*Directions for this task:*
After counting the lines below that contain "Outcome", reply with that number alone.

※ ※ ※

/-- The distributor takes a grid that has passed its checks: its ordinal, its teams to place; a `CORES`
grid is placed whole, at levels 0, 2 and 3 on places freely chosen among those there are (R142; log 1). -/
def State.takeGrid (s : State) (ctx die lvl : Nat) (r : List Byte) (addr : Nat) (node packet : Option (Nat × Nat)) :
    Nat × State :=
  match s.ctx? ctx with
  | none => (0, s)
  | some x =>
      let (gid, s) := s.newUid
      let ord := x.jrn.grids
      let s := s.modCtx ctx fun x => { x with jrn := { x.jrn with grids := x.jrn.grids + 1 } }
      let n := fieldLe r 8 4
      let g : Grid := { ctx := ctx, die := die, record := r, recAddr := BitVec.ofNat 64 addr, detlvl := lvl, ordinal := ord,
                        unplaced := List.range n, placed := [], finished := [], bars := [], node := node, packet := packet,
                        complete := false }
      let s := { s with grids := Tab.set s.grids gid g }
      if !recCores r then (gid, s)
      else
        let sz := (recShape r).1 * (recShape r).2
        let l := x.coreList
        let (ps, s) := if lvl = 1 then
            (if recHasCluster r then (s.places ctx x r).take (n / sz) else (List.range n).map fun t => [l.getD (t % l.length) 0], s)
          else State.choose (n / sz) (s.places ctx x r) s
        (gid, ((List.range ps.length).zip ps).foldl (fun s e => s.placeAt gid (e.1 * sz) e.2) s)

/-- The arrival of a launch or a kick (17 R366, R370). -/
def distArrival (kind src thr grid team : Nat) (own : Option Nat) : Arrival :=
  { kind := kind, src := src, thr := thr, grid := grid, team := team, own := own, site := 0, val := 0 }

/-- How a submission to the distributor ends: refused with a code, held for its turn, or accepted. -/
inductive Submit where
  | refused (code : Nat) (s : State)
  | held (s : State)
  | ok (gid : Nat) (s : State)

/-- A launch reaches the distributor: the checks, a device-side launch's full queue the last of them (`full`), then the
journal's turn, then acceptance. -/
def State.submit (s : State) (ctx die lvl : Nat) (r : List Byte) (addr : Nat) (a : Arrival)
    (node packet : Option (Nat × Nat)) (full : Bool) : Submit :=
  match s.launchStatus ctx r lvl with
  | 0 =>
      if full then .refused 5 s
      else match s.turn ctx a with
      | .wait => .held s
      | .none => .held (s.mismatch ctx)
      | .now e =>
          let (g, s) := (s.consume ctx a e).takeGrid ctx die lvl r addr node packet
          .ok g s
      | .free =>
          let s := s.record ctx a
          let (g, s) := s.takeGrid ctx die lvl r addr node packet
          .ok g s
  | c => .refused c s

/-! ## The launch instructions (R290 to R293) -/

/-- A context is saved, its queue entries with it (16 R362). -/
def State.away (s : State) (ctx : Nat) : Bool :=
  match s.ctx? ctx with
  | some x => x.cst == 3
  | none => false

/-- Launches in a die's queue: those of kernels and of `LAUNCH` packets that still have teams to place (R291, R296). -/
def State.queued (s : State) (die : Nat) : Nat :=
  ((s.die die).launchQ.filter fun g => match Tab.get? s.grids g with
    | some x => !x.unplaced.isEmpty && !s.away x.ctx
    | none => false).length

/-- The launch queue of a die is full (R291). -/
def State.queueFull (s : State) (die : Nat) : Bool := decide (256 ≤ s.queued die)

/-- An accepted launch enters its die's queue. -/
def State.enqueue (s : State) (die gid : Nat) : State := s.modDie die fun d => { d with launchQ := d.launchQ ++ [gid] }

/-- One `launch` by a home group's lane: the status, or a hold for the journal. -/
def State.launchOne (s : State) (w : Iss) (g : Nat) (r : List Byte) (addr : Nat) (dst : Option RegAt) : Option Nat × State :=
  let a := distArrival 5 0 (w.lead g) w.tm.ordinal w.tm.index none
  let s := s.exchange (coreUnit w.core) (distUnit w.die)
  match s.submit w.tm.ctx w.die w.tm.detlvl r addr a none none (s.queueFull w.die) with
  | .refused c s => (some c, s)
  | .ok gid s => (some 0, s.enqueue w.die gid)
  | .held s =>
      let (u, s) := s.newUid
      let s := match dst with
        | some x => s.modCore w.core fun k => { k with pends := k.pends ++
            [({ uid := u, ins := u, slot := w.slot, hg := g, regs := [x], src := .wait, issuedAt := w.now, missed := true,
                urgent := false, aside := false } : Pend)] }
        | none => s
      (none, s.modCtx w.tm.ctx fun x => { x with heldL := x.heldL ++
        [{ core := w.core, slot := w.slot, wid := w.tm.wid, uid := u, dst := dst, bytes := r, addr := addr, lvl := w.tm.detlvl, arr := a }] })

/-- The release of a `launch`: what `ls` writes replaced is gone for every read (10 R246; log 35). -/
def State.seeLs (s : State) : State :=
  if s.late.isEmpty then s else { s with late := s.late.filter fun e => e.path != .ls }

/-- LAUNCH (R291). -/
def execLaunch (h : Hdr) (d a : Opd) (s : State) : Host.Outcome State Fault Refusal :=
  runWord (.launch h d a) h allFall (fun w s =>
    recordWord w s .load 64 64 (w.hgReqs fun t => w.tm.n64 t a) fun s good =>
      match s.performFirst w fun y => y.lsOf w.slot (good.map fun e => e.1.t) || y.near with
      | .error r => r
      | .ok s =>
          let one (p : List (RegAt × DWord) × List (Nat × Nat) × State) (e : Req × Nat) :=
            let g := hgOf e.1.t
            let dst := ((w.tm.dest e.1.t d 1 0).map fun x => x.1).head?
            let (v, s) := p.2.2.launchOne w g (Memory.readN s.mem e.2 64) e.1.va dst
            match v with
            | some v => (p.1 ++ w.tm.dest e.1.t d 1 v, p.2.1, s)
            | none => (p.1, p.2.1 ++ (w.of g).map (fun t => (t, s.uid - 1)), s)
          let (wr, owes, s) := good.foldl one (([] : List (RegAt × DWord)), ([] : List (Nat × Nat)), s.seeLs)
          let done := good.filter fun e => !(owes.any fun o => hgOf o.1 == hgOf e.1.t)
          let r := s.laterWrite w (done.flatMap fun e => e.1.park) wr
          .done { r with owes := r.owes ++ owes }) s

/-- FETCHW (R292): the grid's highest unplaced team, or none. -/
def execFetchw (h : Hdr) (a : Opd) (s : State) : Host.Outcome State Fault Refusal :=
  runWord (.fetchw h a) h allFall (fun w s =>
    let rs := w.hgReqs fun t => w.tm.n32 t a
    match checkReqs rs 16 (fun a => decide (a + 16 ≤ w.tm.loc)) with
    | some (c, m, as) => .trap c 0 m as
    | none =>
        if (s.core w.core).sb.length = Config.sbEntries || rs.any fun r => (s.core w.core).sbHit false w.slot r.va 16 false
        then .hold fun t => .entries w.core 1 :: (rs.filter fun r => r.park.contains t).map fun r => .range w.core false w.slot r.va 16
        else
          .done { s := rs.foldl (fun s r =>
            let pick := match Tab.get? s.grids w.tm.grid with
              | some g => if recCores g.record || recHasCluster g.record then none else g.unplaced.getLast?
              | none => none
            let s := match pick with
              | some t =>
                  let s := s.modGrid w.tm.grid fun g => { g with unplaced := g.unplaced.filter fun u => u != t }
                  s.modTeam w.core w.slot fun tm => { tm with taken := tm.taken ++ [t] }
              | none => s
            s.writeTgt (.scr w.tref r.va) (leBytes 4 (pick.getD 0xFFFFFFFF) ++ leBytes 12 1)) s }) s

※ ※ ※

*Exercise output:*
2